July 6: Answers we don’t want are still answers

 This evening has been difficult for me. The whole day has been incredibly hot! Over 100 today, and with no AC in the house, we have had to be proactive in staying cool. And we have worked hard at it. And mostly it’s been pretty okay. I’m grateful for our fans and our amazing boys who are so slow to complain and so quick to help. They astound and delight me every day! They make my heart so happy!!!

But when you’ve been kinda hot all day and then you get into a 100+ degree black van to drive to the dermatologist for the second time today. And he takes two seconds to look at your boys’ sweet faces and say “yep! Doing good. Get them some more accutane. The fuse gets a little short or something. And then you eat a huge piece of bread dripping with Nutella. And you get a text from Dolly asking you to do something  with the YW and all that frustration from before when we were in YW together comes right back to the surface. And you feel bad you didn’t think of that sooner. And the youth conference that is next week is so under-prepared!! And then the bishop tells you all the stuff that happened after you left girls’ camp. And it’s not great. It’s really hard stuff. And the stake YW leader wants to talk to you. And Annie keeps saying she’s lesbian. And what do you say to that in a YW activity while you are tying blankets. And the bishop asked me on Sunday if I was burning out or feeling overwhelmed. And I wasn’t, but now I am. 

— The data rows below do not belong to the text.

-- ==== Sys2Proof/Machine/Felso.lean ====
section
/-! DEFINITION. The Felso debug port (R506 – R510, R530): its transactions, register reads and writes, and the cores it
selects, halts, steps, breaks and inspects. -/

namespace Sys2Proof.Machine

/-- STATUS codes of R506. -/
def fDone : Nat := 0
def fLocked : Nat := 1
def fCrc : Nat := 2
def fAddress : Nat := 3
def fBusy : Nat := 4

/-- The CRC-8 of a transaction: OP, ADDR and DATA, each MSB first. -/
def felsoCrc (op : Nat) (x : FelsoTx) : Byte := crc8 ([BitVec.ofNat 8 op] ++ beWord x.addr ++ beWord x.data)

/-- DATA of an answer for which the spec names none: free. -/
def Mod.noData (m : Mod) : Word := BitVec.ofNat 32 (Config.openReading 0xE0008 m.freeCtr)

/-- The answer that the module returns. -/
def Mod.felsoAnswer (m : Mod) (status : Nat) (data : Word) : Mod :=
  { m with felso := { m.felso with answer := (status, data) } }

/-- An answer with a status alone. -/
def Mod.felsoSays (m : Mod) (status : Nat) : Mod :=
  { (m.felsoAnswer status m.noData) with freeCtr := m.freeCtr + 1 }

/-- A transaction: a leaf serves the port; a bad CRC is answered and nothing else happens; DATA is kept as the mask of a register
write that follows. -/
def felso (op : Nat) (x : FelsoTx) (run : State → State) (s : State) : Host.Outcome State Fault Refusal :=
  .next
    (if !s.cur.serving s.cur.felsoLeaf then s
    else if felsoCrc op x ≠ x.crc then onCur (fun m => m.felsoSays fCrc) s
    else onCur (fun m => { m with felso := { m.felso with prevData := x.data } }) (run s))

/-- An operation on the live module that needs a target unlocked. -/
def needs (t : Mod → Nat) (run : Mod → Mod) (s : State) : State :=
  onCur (fun m => if m.isUnlocked (t m) then run m else m.felsoSays fLocked) s

/-! ### Registers -/

/-- FELSO_REGISTER_READ: without target 0 unlocked only the identity registers. It clears RC fields (R21). -/
def felsoRead (x : FelsoTx) (s : State) : State :=
  let i := s.cur.felsoLeaf
  let a := x.addr.toNat
  if !s.cur.isUnlocked 0 && decide (0x18 < a) then onCur (fun m => m.felsoSays fLocked) s
  else if (s.regValue i (s.cur.selOf .felso) a).isNone then onCur (fun m => m.felsoSays fAddress) s
  else
    let p := s.readReg .felso i a
    onCur (fun m => m.felsoAnswer fDone p.1) p.2

def execFelsoRegisterRead (x : FelsoTx) (s : State) : Host.Outcome State Fault Refusal := felso 0x01 x (felsoRead x) s

/-- The journal entry of a register write over Felso: as REG_WRITE, LINK 2, session 0, administrator (R498, R530). -/
def Mod.felsoJournal (m : Mod) (status : Nat) (x : FelsoTx) (mask : Word) : Mod :=
  m.journal
    { seq := 0, kind := 0, link := 2, role := 3, opcode := 0xA1, session := 0, host := m.hostNow, status := status, tag := 0
      aux := m.aux, hash := paramHash 0xA1 (le 4 x.addr.toNat ++ le 4 x.data.toNat ++ le 4 mask.toNat ++ le 4 0), ref := 0
      byB := m.felsoLeaf == .b, launch := none }

/-- FELSO_REGISTER_WRITE (R530): checked as REG_WRITE with administrator rights against the state of the leaf that serves Felso. -/
def felsoWrite (x : FelsoTx) (m : Mod) : Mod :=
  let mask := m.felso.prevData
  let a := x.addr.toNat
  match legal 0xA1 (m.leaf m.felsoLeaf).state with
  | .a =>
    match m.writeBad m.felso.sel a x.data mask with
    | some (st, _) => (m.felsoJournal st x mask).felsoSays (if (m.regAt m .a m.felso.sel a).isNone then fAddress else fBusy)
    | none => ((m.felsoJournal stOK x mask).acceptWrite .felso a x.data mask none).felsoSays fDone
  | _ => m.felsoSays fBusy

def execFelsoRegisterWrite (x : FelsoTx) (s : State) : Host.Outcome State Fault Refusal :=
  felso 0x02 x (needs (fun _ => 0) (felsoWrite x)) s

/-- FELSO_STATUS. -/
def execFelsoStatus (x : FelsoTx) (s : State) : Host.Outcome State Fault Refusal :=
  felso 0x10 x (fun s => onCur (fun m => m.felsoAnswer fDone ((s.regValue m.felsoLeaf .init 0xE0004).getD 0)) s) s

/-! ### Cores -/

/-- The target of the selected core. -/
def Mod.coreTarget (m : Mod) : Nat := targetOfCore m.felso.core

/-- The core is a course that Felso may not touch: one reserved for the thermal model (R509). -/
def Mod.coreBarred (m : Mod) (c : Nat) : Bool := decide (16 ≤ c) && m.reservedCourse (c - 16)

/-- A core number that names a leaf core or a fitted course. -/
def Variant.core (v : Variant) (c : Nat) : Bool := decide (c < 16) || (decide (c < 32) && v.courses.getLsbD (c - 16))

/-- SELECT_CORE: ADDR[7:0] = leaf × 8 + core, or 0x10 + course. -/
def execSelectCore (x : FelsoTx) (s : State) : Host.Outcome State Fault Refusal :=
  let c := x.addr.toNat % 256
  felso 0x11 x (needs (fun _ => targetOfCore c) fun m =>
    if !m.variant.core c then m.felsoSays fAddress
    else if m.coreBarred c then m.felsoSays fBusy
    else { m with felso := { m.felso with core := c } }.felsoSays fDone) s

/-- FELSO_HALT. -/
def execFelsoHalt (x : FelsoTx) (s : State) : Host.Outcome State Fault Refusal :=
  felso 0x20 x (needs Mod.coreTarget fun m =>
    if m.coreBarred m.felso.core then m.felsoSays fBusy
    else { m with felso := { m.felso with halted := insertNew m.felso.core m.felso.halted } }.felsoSays fDone) s

/-- FELSO_RESUME. -/
def execFelsoResume (x : FelsoTx) (s : State) : Host.Outcome State Fault Refusal :=
  felso 0x21 x (needs Mod.coreTarget fun m =>
    { m with felso := { m.felso with
        halted := m.felso.halted.filter fun c => c != m.felso.core
        steps := m.felso.steps.filter fun (c : Nat × Nat) => c.1 != m.felso.core } }.felsoSays fDone) s

/-- FELSO_STEP: a halted course issues its next instruction and stays halted; a core that is not halted is busy. -/
def execFelsoStep (x : FelsoTx) (s : State) : Host.Outcome State Fault Refusal :=
  felso 0x22 x (needs Mod.coreTarget fun m =>
    if !m.felso.halted.contains m.felso.core then m.felsoSays fBusy
    else if m.felso.core < 16 then m.felsoSays fDone
    else { m with felso := { m.felso with steps := amod 0 m.felso.steps m.felso.core (· + 1) } }.felsoSays fDone) s

/-- Breakpoints of a core. -/
def Mod.breaksOf (m : Mod) (c : Nat) : List Word := (m.felso.breaks.filter fun (b : Nat × Word) => b.1 == c).map Prod.snd

/-- SET_BREAKPOINT: eight per core. -/
def execSetBreakpoint (x : FelsoTx) (s : State) : Host.Outcome State Fault Refusal :=
  felso 0x23 x (needs Mod.coreTarget fun m =>
    let c := m.felso.core
    if m.coreBarred c then m.felsoSays fBusy
    else if (m.breaksOf c).contains x.addr then m.felsoSays fDone
    else if 8 ≤ (m.breaksOf c).length then m.felsoSays fBusy
    else { m with felso := { m.felso with breaks := m.felso.breaks ++ [(c, x.addr)] } }.felsoSays fDone) s

/-- CLEAR_BREAKPOINT. -/
def execClearBreakpoint (x : FelsoTx) (s : State) : Host.Outcome State Fault Refusal :=
  felso 0x24 x (needs Mod.coreTarget fun m =>
    if m.coreBarred m.felso.core then m.felsoSays fBusy
    else { m with felso := { m.felso with
        breaks := m.felso.breaks.filter fun (b : Nat × Word) => !(b.1 == m.felso.core && b.2 == x.addr) } }.felsoSays fDone) s

/-- The address lies in the 4 MiB SRAM of the selected course (R235). -/
def Mod.inSram (m : Mod) (a : Nat) : Bool := decide (16 ≤ m.felso.core) && decide (a + 4 ≤ 4194304)

/-- MEMORY_READ in the selected core's space: a course's SRAM; elsewhere what Felso wrote there, and before that a free value. -/
def execMemoryRead (x : FelsoTx) (s : State) : Host.Outcome State Fault Refusal :=
  felso 0x30 x (needs Mod.coreTarget fun m =>
    let c := m.felso.core
    let a := x.addr.toNat
    if m.inSram a then
      m.felsoAnswer fDone (BitVec.ofNat 32 (unle (memBytes (m.course (c - 16)).sram a 4)))
    else match m.felso.coreMem.find? fun (e : (Nat × Nat) × Word) => e.1 == (c, a) with
      | some e => m.felsoAnswer fDone e.2
      | none => m.felsoSays fDone) s

/-- MEMORY_WRITE in the selected core's space. -/
def execMemoryWrite (x : FelsoTx) (s : State) : Host.Outcome State Fault Refusal :=
  felso 0x31 x (needs Mod.coreTarget fun m =>
    let c := m.felso.core
    let a := x.addr.toNat
    if m.inSram a then
      (m.setCourse (c - 16) fun k => { k with sram := memWrite k.sram a (le 4 x.data.toNat) }).felsoSays fDone
    else
      { m with felso := { m.felso with
          coreMem := (m.felso.coreMem.filter fun (e : (Nat × Nat) × Word) => e.1 != (c, a)) ++ [((c, a), x.data)] } }.felsoSays
        fDone) s

end Sys2Proof.Machine
end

So I prayed. And I know what I need to do. And what I want to do is tell the bishop I’m just done and the girls need someone else to help them through this next bit. But what I need to do is go to the temple. And I need to read the handbook. And I need to be there so my boys know I care and love them. 


So that’s what I’ll do. But I’m going to keep trying to find a good house with AC. And I’m going to figure out what it would cost to put in AC in this house! And I’m gonna done a new vehicle we can drive to Cedar City in a month. And I’m gonna keep being the best mom and wife and sister and friend and daughter and YW leader and neighbor I know how to be. And when I fail, I’ll get up and try again.